• _DIRECTIONS_
For this exercise, reproduce the entries below exactly, but only from the line containing "(mRows d).map (fun r => (e.perm" through the line containing "(match op, mDest i (le d 9 1) with", both included.

SUPPLIED DATA: Begin

-- ==== Sys2Proof/Machine/Matrix.lean ====
section
/-!
DEFINITION. The matrix cores: the checks of Table 3.13, the matrix commands (R98 to R107), faults (R108 to R110) and the
class-I clock step (R78). The commands of one M-core run one at a time, in queue order; only an MSEND stays in flight.
-/

namespace Sys2Proof.Machine

/-! ### The checks of Table 3.13 -/

/-- A condition, its status, and the byte offset of its field. -/
abbrev FieldCheck := Bool × Status × Nat

/-- The first condition that does not hold. -/
def firstField : List FieldCheck → Option (Status × Nat)
  | [] => none
  | (ok, st, f) :: t => if ok then firstField t else some (st, f)

/-- A field that must be zero. -/
def mustZero (d : Bytes) (off n : Nat) : FieldCheck := (zeroAt d off n, .badField, off)

/-- What the checks need to know of the module: range and permission of a memory access, of a cell, carve-out rule of a
contribution, and a destination core: M-core or V-core, its presence and its fence. -/
structure MEnv where
  range : Nat → Nat → Bool
  perm : AccKind → Nat → Nat → Bool
  cell : Nat → Bool
  cat : Nat → Nat → Bool
  there : Bool → Nat → Status

/-- Destination of an MSEND from M-core i: a V-core by agent, or an M-core by index (R102). [DESIGN CHOICE, log entry 25] -/
def mDest (i dir : Nat) : Option (Bool × Nat) :=
  let r := i / 4 % 4
  let p := i % 4
  match dir with
  | 0 => if p < 3 then some (false, i + 1) else none
  | 1 => if 0 < p then some (false, i - 1) else none
  | 2 => if r < 3 then some (false, i + 4) else none
  | 3 => if 0 < r then some (false, i - 4) else none
  | 4 => if r = 3 then some (true, agentOf (i / 16) (4 + 2 * p)) else none
  | 5 => if r = 3 then some (true, agentOf (i / 16) (5 + 2 * p)) else none
  | _ => none

/-- Bytes of a buffer. -/
def bufBytes : Nat := 262144

/-- Check 2 of Table 3.13. An MNOP has no operands: its bytes from 8 on must be zero, as reserved bytes are.
[DEDUCED, log entry 55] -/
def mCheck2 (i : Nat) (d : Bytes) : List FieldCheck :=
  let b (o : Nat) := le d o 1
  let hdr : List FieldCheck := [
    (decide (b 1 < 4), .badField, 1),
    (bits (b 2) 6 2 == 0, .badField, 2),
    (if bit (b 2) 7 then b 3 != 0 else b 3 == 0, .badField, 3),
    (decide (le d 4 4 < 2 ^ 17) && (bit (b 1) 0 || le d 4 4 == 0), .badField, 4)]
  let small (o : Nat) : FieldCheck := (decide (le d o 4 < 2 ^ 18), .badField, o)
  hdr ++ (match b 0 with
    | 0 => [mustZero d 8 56]
    | 1 =>
      let mx := isMx (bits (b 8) 3 0)
      let my := isMx (bits (b 8) 7 4)
      let cat := bit (b 9) 0
      [(opClass (bits (b 8) 3 0) (bits (b 8) 7 4) != 0, .badField, 8),
       (decide (b 9 < 8) && (cat || !bit (b 9) 2), .badField, 9),
       small 16, small 20, small 24, small 28, small 32, small 36,
       (decide (le d 40 4 < 2 ^ 18) && (mx || le d 40 4 == 0), .badField, 40),
       (decide (le d 44 4 < 2 ^ 18) && (my || le d 44 4 == 0), .badField, 44),
       (mx || le d 48 2 == 0, .badField, 48),
       (my || le d 50 2 == 0, .badField, 50),
       (decide (le d 52 2 < 2 ^ 9) && (cat || le d 52 2 == 0), .badField, 52),
       mustZero d 54 10]
    | 2 => [(decide (b 8 < 3), .badField, 8), mustZero d 9 1, (zeroAt d 22 2, .badField, 16), mustZero d 36 28]
    | 3 =>
      let cat := bit (b 9) 0
      let rnd := bits (b 9) 2 1
      [(decide (b 8 ≤ 8) && (cat || decide (b 8 < 7)), .badField, 8),
       (decide (b 9 < 32) && rnd != 3 && (!cat || rnd == 0) && (!bit (b 9) 4 || decide (7 ≤ b 8)), .badField, 9),
       (decide (le d 14 2 < 2 ^ 9) && (cat || le d 14 2 == 0), .badField, 14),
       small 16, small 20, (zeroAt d 30 2, .badField, 24),
       (if rnd = 2 then le d 36 4 != 0 else le d 36 4 == 0, .badField, 36),
       mustZero d 40 24]
    | 4 =>
      let toV := match mDest i (b 9) with | some (v, _) => v | none => false
      [(decide (b 8 < 3), .badField, 8),
       ((mDest i (b 9)).isSome, .badField, 9),
       (decide (b 10 < 3) && (!toV || b 10 == 0), .badField, 10),
       (decide (b 11 < 4) && (!toV || b 11 == 0), .badField, 11),
       mustZero d 24 40]
    | _ => [(decide (b 8 < 2), .badField, 8), mustZero d 9 3, (decide (le d 12 4 < 2 ^ 17), .badField, 12), mustZero d 24 40])

/-- Bytes of an accumulator element. -/
def accBytes (cat : Bool) : Nat := if cat then 16 else 4

/-- Check 3 of Table 3.13. -/
def mCheck3 (d : Bytes) : List FieldCheck :=
  let b (o : Nat) := le d o 1
  let rng (o lo hi : Nat) : FieldCheck := (decide (lo ≤ le d o 2) && decide (le d o 2 ≤ hi), .range, o)
  [(decide (le d 4 4 < nCells), .range, 4)] ++ (match b 0 with
    | 1 => [rng 10 1 1024, rng 12 1 256,
        (decide (32 ≤ le d 14 2) && decide (le d 14 2 ≤ 8192) && le d 14 2 % 32 == 0, .range, 14),
        (decide (le d 12 2 * accBytes (bit (b 9) 0) ≤ le d 36 4), .range, 36),
        (cscaleOk (le d 52 2), .range, 52)]
    | 2 => [rng 10 1 4096, (decide (32 ≤ le d 12 4) && decide (le d 12 4 ≤ bufBytes), .range, 12),
        (decide (le d 12 4 ≤ le d 32 4), .range, 32)]
    | 3 => [rng 10 1 1024, rng 12 1 256, (cscaleOk (le d 14 2), .range, 14),
        (decide (le d 12 2 * accBytes (bit (b 9) 0) ≤ le d 20 4), .range, 20),
        (decide (le d 12 2 * outBytes (b 8) ≤ le d 32 4), .range, 32)]
    | 4 => [(decide (32 ≤ le d 12 4) && decide (le d 12 4 ≤ bufBytes), .range, 12)]
    | 5 | 6 => [(decide (le d 12 4 < nCells), .range, 12)]
    | _ => [])

/-- Check 4 of Table 3.13. -/
def mCheck4 (d : Bytes) : List FieldCheck :=
  let b (o : Nat) := le d o 1
  let al (o n m : Nat) : FieldCheck := (le d o n % m == 0, .align, o)
  match b 0 with
  | 1 => [al 16 4 8, al 20 4 8, al 24 4 8, al 28 4 8, al 32 4 (accBytes (bit (b 9) 0)), al 36 4 (accBytes (bit (b 9) 0))]
  | 2 => [al 12 4 32, al 16 8 32, al 24 4 32, al 28 4 32, al 32 4 32]
  | 3 => [al 16 4 (accBytes (bit (b 9) 0)), al 20 4 (accBytes (bit (b 9) 0)), al 24 8 (outBytes (b 8)), al 32 4 (outBytes (b 8))]
  | 4 => [al 12 4 32, al 16 4 32, al 20 4 32]
  | _ => []

/-- End of a strided range of rows. -/
def rowsEnd (base rows stride len : Nat) : Nat := base + (rows - 1) * stride + len

/-- Check 5 of Table 3.13. -/
def mCheck5 (i : Nat) (d : Bytes) : List FieldCheck :=
  let b (o : Nat) := le d o 1
  let fits (f e : Nat) : FieldCheck := (decide (e ≤ bufBytes), .range, f)
  match b 0 with
  | 1 =>
    let m := le d 10 2
    let n := le d 12 2
    let k := le d 14 2
    let fa := bits (b 8) 3 0
    let fb := bits (b 8) 7 4
    [fits 16 (rowsEnd (le d 16 4) m (le d 20 4) (inBytes fa k)),
     fits 24 (rowsEnd (le d 24 4) n (le d 28 4) (inBytes fb k)),
     fits 32 (rowsEnd (le d 32 4) m (le d 36 4) (n * accBytes (bit (b 9) 0))),
     fits 40 (if isMx fa then rowsEnd (le d 40 4) m (le d 48 2) (k / 32) else 0),
     fits 44 (if isMx fb then rowsEnd (le d 44 4) n (le d 50 2) (k / 32) else 0)]
  | 2 => [fits 28 (rowsEnd (le d 28 4) (le d 10 2) (le d 32 4) (le d 12 4))]
  | 3 => [fits 16 (rowsEnd (le d 16 4) (le d 10 2) (le d 20 4) (le d 12 2 * accBytes (bit (b 9) 0)))]
  | 4 =>
    let toV := match mDest i (b 9) with | some (v, _) => v | none => false
    [fits 16 (le d 16 4 + le d 12 4), (decide (le d 20 4 + le d 12 4 ≤ if toV then 131072 else bufBytes), .range, 20)]
  | _ => []

/-- Rows of memory a command touches: address and length of each, the kind of access, and the field. -/
def mRows (d : Bytes) : List (Nat × Nat) :=
  match le d 0 1 with
  | 2 => (List.range (le d 10 2)).map (fun r => (le d 16 8 + r * le d 24 4, le d 12 4))
  | 3 => (List.range (le d 10 2)).map (fun r => (le d 24 8 + r * le d 32 4, le d 12 2 * outBytes (le d 8 1)))
  | _ => []

/-- Checks 6 to 8 of Table 3.13. When a memory range and CELL both fail check 7, the memory range comes first.
[DEDUCED, log entry 55] -/
def mCheck6 (e : MEnv) (i : Nat) (d : Bytes) : List FieldCheck :=
  let op := le d 0 1
  let f := if op = 2 then 16 else 24
  let k : AccKind := if op = 2 then .load else .store
  let cat := op == 3 && bit (le d 9 1) 4
  (mRows d).map (fun r => ((if cat then e.cat r.1 r.2 else e.range r.1 r.2), .range, f)) ++
  (mRows d).map (fun r => (e.perm k r.1 r.2, .permission, f)) ++
  (if bit (le d 1 1) 0 then [(e.cell (le d 4 4), .permission, 4)] else []) ++
  (if op = 5 ∨ op = 6 then [(e.cell (le d 12 4), .permission, 12)] else []) ++
  (match op, mDest i (le d 9 1) with
   | 4, some (v, k) => [(e.there v k == .ok, e.there v k, 9)]
   | _, _ => [])

/-- Table 3.13 for a command at M-core i: its first failing check, and the field. -/
def mCheck (e : MEnv) (i : Nat) (d : Bytes) : Option (Status × Nat) :=
  firstField ([(decide (le d 0 1 < 7), Status.badOpcode, 0)] ++ mCheck2 i d ++ mCheck3 d ++ mCheck4 d ++ mCheck5 i d) <|>
  firstField (mCheck6 e i d)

SUPPLIED DATA: End

• _RESPONSE TO THE EXERCISE_
  (mRows d).map (fun r => (e.perm k r.1 r.2, .permission, f)) ++
  (if bit (le d 1 1) 0 then [(e.cell (le d 4 4), .permission, 4)] else []) ++
  (if op = 5 ∨ op = 6 then [(e.cell (le d 12 4), .permission, 12)] else []) ++
  (match op, mDest i (le d 9 1) with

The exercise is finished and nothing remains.